Task to carry out: For the data below, restate word for word only the lines from the line containing "(10, e.ptrs.getD 0" through the line containing "ledger entry. -/", both ends included.

[[ Data supplied, beginning ]]

-- ==== Sys2Proof/Machine/Operands.lean ====
section
/-! DEFINITION. Layouts of descriptors: numbers read as fields, and structures written as numbers. -/

namespace Sys2Proof.Machine

/-! ## Extent descriptor (object 2110.02) -/

/-- The 32 bytes of an extent descriptor. -/
def Extent.toNat (e : Extent) : Nat :=
  pack [(31, e.base), (1, 0), (31, e.length), (1, 0), (3, e.state), (1, 0), (7, e.comp), (1, b2n e.shared),
    (10, e.owner), (2, 0), (4, e.rights), (2, e.backing), (2, 0), (8, e.tileDesc), (8, e.stripeSet),
    (16, e.drainUs), (32, e.generation)]

/-- The descriptor that 32 bytes spell. -/
def Extent.ofNat (v : Nat) : Extent :=
  { base := bits v 0 31, length := bits v 32 31, state := bits v 64 3, comp := bits v 68 7, shared := bit v 75,
    owner := bits v 76 10, rights := bits v 88 4, backing := bits v 92 2, tileDesc := bits v 96 8,
    stripeSet := bits v 104 8, drainUs := bits v 112 16, generation := bits v 128 32 }

/-- Rights of an extent (bits 88-91). -/
def Extent.canRead (e : Extent) : Bool := bit e.rights 0
def Extent.canWrite (e : Extent) : Bool := bit e.rights 1
def Extent.canAtomic (e : Extent) : Bool := bit e.rights 2
def Extent.canCompute (e : Extent) : Bool := bit e.rights 3
/-- Whether the extent is `FAST`-backed (R91). -/
def Extent.isFast (e : Extent) : Bool := decide (e.backing = 1)

/-! ## Tile descriptor (object 2112.03) -/

/-- Bits per element of a format (01, "Element format encodings"); 0 for a reserved encoding. -/
def formatBits (f : Nat) : Nat :=
  match f with
  | 0 => 32 | 1 => 16 | 2 => 16 | 3 => 8 | 4 => 8 | 5 => 8 | 6 => 8 | 7 => 6 | 8 => 6 | 9 => 4 | 10 => 8 | 11 => 8
  | 12 => 32 | _ => 0

/-- Whether a format carries an MX scale per 32 elements. -/
def formatMx (f : Nat) : Bool := decide (5 ≤ f) && decide (f ≤ 10)

/-- A tile descriptor's fields. -/
structure TileDesc where
  format : Nat
  swizzle : Nat
  rows : Nat
  cols : Nat
  codec : Nat
  block : Nat
  deriving DecidableEq, Repr

/-- The fields of object 2112.03. -/
def TileDesc.ofNat (v : Nat) : TileDesc :=
  { format := bits v 0 5, swizzle := bits v 5 3, rows := bits v 8 12 + 1, cols := bits v 20 12 + 1,
    codec := bits v 32 4, block := bits v 36 2 }

/-- Bytes of one row of the data area. -/
def TileDesc.rowBytes (d : TileDesc) : Nat := d.cols * formatBits d.format / 8

/-- Bytes of the data area, whole lines (R26). -/
def TileDesc.dataBytes (d : TileDesc) : Nat := 128 * ceilDiv (ceilDiv (d.rows * d.cols * formatBits d.format) 8) 128

/-- Bytes of the scale area, whole lines (R26). -/
def TileDesc.scaleBytes (d : TileDesc) : Nat :=
  if formatMx d.format then 128 * ceilDiv (d.rows * (d.cols / 32)) 128 else 0

/-- Codec block size in bytes. -/
def TileDesc.blockBytes (d : TileDesc) : Nat := 2048 * 2 ^ d.block

/-- The descriptor checks of R26. -/
def tileDescOk (v : Nat) : Bool :=
  let d := TileDesc.ofNat v
  decide (formatBits d.format ≠ 0) && decide (d.swizzle ≤ 2) && decide (d.codec ≤ 2) && decide (v < 2 ^ 38) &&
  decide (d.dataBytes + d.scaleBytes ≤ 65536) && (!formatMx d.format || decide (d.cols % 32 = 0)) &&
  (decide (d.swizzle ≠ 1) || (decide (d.rows % 16 = 0) && decide ((d.cols * formatBits d.format) % 1024 = 0)))

/-- A composition's tile descriptor. -/
def tileDescOf (s : State) (comp idx : Nat) : TileDesc := TileDesc.ofNat (getObj s 0x211203 (comp + idx * 2 ^ 8))

/-! ## Stripe sets (objects 2520.02, 2520.04) -/

/-- A stripe set header: members, unit in lines, origin tile, valid. -/
def stripeHeader (s : State) (set : Nat) : Nat := getObj s 0x252002 set
def stripeMembers (h : Nat) : Nat := bits h 0 6
def stripeUnit (h : Nat) : Nat := 4 * 2 ^ bits h 6 2
def stripeOrigin (h : Nat) : Nat := bits h 8 31
def stripeValid (h : Nat) : Bool := bit h 39

/-- A stripe set member as written. -/
def stripeMember (s : State) (set j : Nat) : Nat := getObj s 0x252004 (set + j * 2 ^ 8)
def memberBase (v : Nat) : Nat := bits v 0 40
def memberPort (v : Nat) : Nat := bits v 40 8
def memberTray (v : Nat) : Nat := bits v 48 8
/-- State bits kept with a member: 2 LOST, 3 REFILLING, else derived (R456). -/
def memberMark (v : Nat) : Nat := bits v 56 2

/-- A member's `state` (R456): 0 UNUSED, 1 OK, 2 LOST, 3 REFILLING. -/
def memberState (s : State) (set j : Nat) : Nat :=
  let h := stripeHeader s set
  if stripeValid h && decide (j < stripeMembers h) then
    (let k := memberMark (stripeMember s set j); if k ≥ 2 then k else 1)
  else 0

/-- Where a line of a `POOL` tile is stored (R95): set member and tray-local line. -/
def trayLocation (s : State) (set line : Nat) : Nat × Nat :=
  let h := stripeHeader s set
  let t := line / 512
  let k := line % 512
  let u := stripeUnit h
  let str := (t - stripeOrigin h) * (512 / u) + k / u
  let j := str % max 1 (stripeMembers h)
  (j, memberBase (stripeMember s set j) + (str / max 1 (stripeMembers h)) * u + k % u)

/-! ## Windows (objects 2540.03, 2540.06) -/

/-- A window descriptor, its cursor included. -/
def windowOf (s : State) (c w : Nat) : Nat := getObj s 0x254003 (c + w * 2 ^ 8)
def winLayers (v : Nat) : Nat := bits v 0 12 + 1
def winCursor (v : Nat) : Nat := bits v 12 12
def winDepth (v : Nat) : Nat := bits v 24 8
def winEnable (v : Nat) : Bool := bit v 32
def winCyclic (v : Nat) : Bool := bit v 33
def winDrop (v : Nat) : Bool := bit v 34
def winExpand (v : Nat) : Bool := bit v 35
def winBase (v : Nat) : Nat := bits v 40 16
def winAdvances (v : Nat) : Nat := bits v 64 32

/-- A layer entry: first tile, tiles, tile descriptor. -/
def layerOf (s : State) (c i : Nat) : Nat := getObj s 0x254006 (c + i * 2 ^ 8)
def layerFirst (v : Nat) : Nat := bits v 0 31
def layerTiles (v : Nat) : Nat := bits v 32 16
def layerDesc (v : Nat) : Nat := bits v 48 8

/-! ## Published regions (object 2560.02) -/

def regionOf (s : State) (r : Nat) : Nat := getObj s 0x256002 r
def regFace (v : Nat) : Nat := bits v 0 31
def regLength (v : Nat) : Nat := bits v 32 31
def regComp (v : Nat) : Nat := bits v 64 7
def regValid (v : Nat) : Bool := bit v 71
def regCurrent (v : Nat) : Nat := bits v 72 16
def regVersionLine (v : Nat) : Nat := bits v 96 40
def regVersion (v : Nat) : Nat := bits v 144 64
def regSlot (v i : Nat) : Nat := bits v (256 + 32 * i) 32
def slotHost (x : Nat) : Nat := bits x 0 10
def slotExtent (x : Nat) : Nat := bits x 10 16
def slotValid (x : Nat) : Bool := bit x 26

/-- The valid regions: number and descriptor. -/
def regions (s : State) : List (Nat × Nat) := (listed s 0x256002).filter (fun p => regValid p.2)

/-- The region whose face holds a line. -/
def faceAt (s : State) (line : Nat) : Option (Nat × Nat) :=
  (regions s).find? (fun p => decide (regFace p.2 ≤ tileOf line) && decide (tileOf line < regFace p.2 + regLength p.2))

/-- The region whose version line this is. -/
def versionAt (s : State) (line : Nat) : Option (Nat × Nat) :=
  (regions s).find? (fun p => decide (regVersionLine p.2 = line))

/-! ## Vectors, compositions, records -/

/-- Vector entry (object 2A12.02). -/
def vectorOf (s : State) (c v : Nat) : Nat := getObj s 0x2A1202 (c + v * 2 ^ 8)
def vecLine (x : Nat) : Nat := bits x 0 40
def vecWord (x : Nat) : Nat := bits x 40 5
def vecTc (x : Nat) : Nat := bits x 45 3
def vecHost (x : Nat) : Nat := bits x 48 10
def vecAll (x : Nat) : Bool := bit x 58
def vecEnable (x : Nat) : Bool := bit x 59
def vecData (x : Nat) : Nat := bits x 64 32
def vecDeliveries (x : Nat) : Nat := bits x 96 32

/-- The 32 bytes of a composition descriptor (object 2A10.02). -/
def Comp.toNat (c : Comp) : Nat :=
  pack [(10, c.owner), (6, 0), (20, c.recordBase), (21, c.recordCount), (7, 0), (16, c.arena), (1, b2n c.arenaValid),
    (15, 0), (40, c.ringLine), (4, c.ringLog2), (1, b2n c.ringValid), (4, c.vector), (1, b2n c.notify), (14, 0),
    (32, c.resetCount)]

/-- The descriptor fields that 32 bytes spell. -/
def Comp.ofNat (v : Nat) : Comp :=
  { owner := bits v 0 10, recordBase := bits v 16 20, recordCount := bits v 36 21, arena := bits v 64 16,
    arenaValid := bit v 80, ringLine := bits v 96 40, ringLog2 := bits v 136 4, ringValid := bit v 140,
    vector := bits v 141 4, notify := bit v 145, resetCount := bits v 160 32 }

/-- The reserved bits of a composition descriptor. -/
def compReserved (v : Nat) : Bool :=
  decide (bits v 10 6 ≠ 0) || decide (bits v 57 7 ≠ 0) || decide (bits v 81 15 ≠ 0) || decide (bits v 146 14 ≠ 0) ||
  decide (bits v 192 64 ≠ 0)

/-- The 128 bytes of a handoff record (object 2A30.02). -/
def Rec.toNat (r : Rec) : Nat :=
  pack [(4, r.state), (1, b2n r.ownerValid), (1, b2n r.producerLost), (1, b2n r.consumerLost), (1, 0), (7, r.comp),
    (1, 0), (10, r.owner), (6, 0), (32, r.generation), (10, r.producer), (6, 0), (10, r.consumer), (6, 0),
    (12, r.target), (4, 0), (4, r.lastFunction), (10, r.lastHost), (2, 0), (31, r.firstTile), (1, 0), (32, r.tiles),
    (64, r.requestTag), (32, r.fillLines), (32, r.openedAt), (32, r.stateAt), (32, 0), (128, r.producerInfo)]

/-- The record that 128 bytes spell. -/
def Rec.ofNat (v : Nat) : Rec :=
  { state := bits v 0 4, ownerValid := bit v 4, producerLost := bit v 5, consumerLost := bit v 6,
    comp := bits v 8 7, owner := bits v 16 10, generation := bits v 32 32, producer := bits v 64 10,
    consumer := bits v 80 10, target := bits v 96 12, lastFunction := bits v 112 4, lastHost := bits v 116 10,
    firstTile := bits v 128 31, tiles := bits v 160 32, requestTag := bits v 192 64, fillLines := bits v 256 32,
    openedAt := bits v 288 32, stateAt := bits v 320 32, producerInfo := bits v 384 128 }

/-- A record as it reads: of a `FREE` one every field but `generation` is zero (R242). What R248 step 5 compares after a
`DISCARD` stays beside it (log entry 20). -/
def Rec.shown (r : Rec) : Rec := if r.state = 0 then { generation := r.generation } else r

/-- Word w of a record (R243). -/
def Rec.word (r : Rec) (w : Nat) : Nat := bits r.shown.toNat (64 * w) 64

/-- A handoff record. -/
def recOf (s : State) (i : Nat) : Rec := s.comps.recs.getD i {}

/-- Store a record; a record all at its default is not listed. -/
def setRec (s : State) (i : Nat) (r : Rec) : State := s.onComps (fun k => { k with recs := k.recs.setD i {} r })

/-! ## Filter and ledger entries -/

/-- A filter entry's 16 bytes (03, "Snoop-filter entry"); a freed entry is sent as zero (`valid` = 0). -/
def FEntry.toNat (e : FEntry) (line : Nat) : Nat :=
  pack [(1, 1), (2, e.mode), (3, if e.mode = 2 then 0 else e.ptrs.length), (2, 0), (7, e.comp), (1, 0), (40, line),
    (10, e.ptrs.getD 0 0), (10, e.ptrs.getD 1 0), (10, e.ptrs.getD 2 0), (10, e.ptrs.getD 3 0), (32, e.seq)]

/-- The entry that 16 bytes spell, if valid. -/
def FEntry.ofNat (v : Nat) : Option FEntry :=
  if bit v 0 then
    let mode := bits v 1 2
    let n := if mode = 2 then 0 else bits v 3 3
    some { mode := mode, ptrs := (List.range n).map (fun i => bits v (56 + 10 * i) 10), comp := bits v 8 7,
           seq := bits v 96 32 }
  else none

/-- A ledger entry's 32 bytes (02, "Atomic ledger entry"). -/
def LEntry.toNat (e : LEntry) (host id : Nat) : Nat :=
  pack [(1, 1), (2, e.state), (5, 0), (10, host), (7, e.comp), (7, 0), (32, id), (40, e.line), (4, e.word),
    (4, e.aop), (4, e.status), (1, b2n e.cas), (11, 0), (64, e.result), (32, e.stamp / 1000), (32, 0)]

/-- The ledger entry that 32 bytes spell, received at local time `t` (R307: its life is timed from its arrival). -/
def LEntry.ofNat (v t : Nat) : Option LEntry :=
  if bit v 0 then
    some { state := bits v 1 2, comp := bits v 18 7, line := bits v 64 40, word := bits v 104 4, aop := bits v 108 4,
           status := bits v 112 4, cas := bit v 116, result := bits v 128 64, stamp := t }
  else none

/-- Key of a ledger entry. -/
def ledgerKey (host id : Nat) : Nat := host * 2 ^ 32 + id

/-! ## Composition events (R236, R237) -/

/-- Tiles [first, first + n) in regions of the span with `ways_log2` = 0 homed by this pair; a region spans 2^19 tiles. -/
def oneWayHere (s : State) (first n : Nat) : Bool :=
  (List.range (if n = 0 then 0 else (first + n - 1) / 2 ^ 19 - first / 2 ^ 19 + 1)).all (fun i =>
    let l := (first / 2 ^ 19 + i) * 2 ^ 19 * 512
    regionWays s l == 0 && homedHere s l)

/-- Whether the ring of a composition lies where R237 wants it: in one `ACTIVE` `FAST` extent of the composition with the
read right, in regions with `ways_log2` = 0 homed by this pair. -/
def ringLies (s : State) (c : Nat) (k : Comp) : Bool :=
  match extentAt s k.ringLine with
  | some (_, e) =>
    decide (e.state = 1) && e.isFast && decide (e.comp = c) && e.canRead &&
    e.covers (tileOf (k.ringLine + 2 ^ k.ringLog2 - 1)) &&
    oneWayHere s (tileOf k.ringLine) (tileOf (k.ringLine + 2 ^ k.ringLog2 - 1) - tileOf k.ringLine + 1)
  | none => false

/-- Whether the ring of a composition can be written now (R237). -/
def ringReady (s : State) (c : Nat) (k : Comp) : Bool := k.ringValid && ringLies s c k

/-- An event of a composition takes the next number of its ring; its record is queued for writing, or dropped and counted
(R236, R237). -/
def queueRing (s : State) (c code payload : Nat) (kept : Bool) : State :=
  let k := compOf s c
  let s1 := setComp s c { k with ringSeq := inc32 k.ringSeq }
  if kept then s1.onHome (fun h => { h with ringQ := h.ringQ ++ [(c, mkEvent s k.ringSeq code (some c) payload false)] })
  else addErr s1 0x2A3106 0 1

/-- Post an event to a composition (R236, R237). -/
def postComp (s : State) (c code payload : Nat) : State := queueRing s c code payload (ringReady s c (compOf s c))

/-- Post an event to the steward and to a composition. -/
def postBoth (s : State) (c code payload : Nat) : State := postComp (post s code (some c) payload) c code payload

end Sys2Proof.Machine
end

[[ Data supplied, end ]]

Solution to the exercise:
    (10, e.ptrs.getD 0 0), (10, e.ptrs.getD 1 0), (10, e.ptrs.getD 2 0), (10, e.ptrs.getD 3 0), (32, e.seq)]

/-- The entry that 16 bytes spell, if valid. -/
def FEntry.ofNat (v : Nat) : Option FEntry :=
  if bit v 0 then
    let mode := bits v 1 2
    let n := if mode = 2 then 0 else bits v 3 3
    some { mode := mode, ptrs := (List.range n).map (fun i => bits v (56 + 10 * i) 10), comp := bits v 8 7,
           seq := bits v 96 32 }
  else none

/-- A ledger entry's 32 bytes (02, "Atomic ledger entry"). -/
def LEntry.toNat (e : LEntry) (host id : Nat) : Nat :=
  pack [(1, 1), (2, e.state), (5, 0), (10, host), (7, e.comp), (7, 0), (32, id), (40, e.line), (4, e.word),
    (4, e.aop), (4, e.status), (1, b2n e.cas), (11, 0), (64, e.result), (32, e.stamp / 1000), (32, 0)]

/-- The ledger entry that 32 bytes spell, received at local time `t` (R307: its life is timed from its arrival). -/
def LEntry.ofNat (v t : Nat) : Option LEntry :=
  if bit v 0 then
    some { state := bits v 1 2, comp := bits v 18 7, line := bits v 64 40, word := bits v 104 4, aop := bits v 108 4,
           status := bits v 112 4, cas := bit v 116, result := bits v 128 64, stamp := t }
  else none

/-- Key of a ledger entry. -/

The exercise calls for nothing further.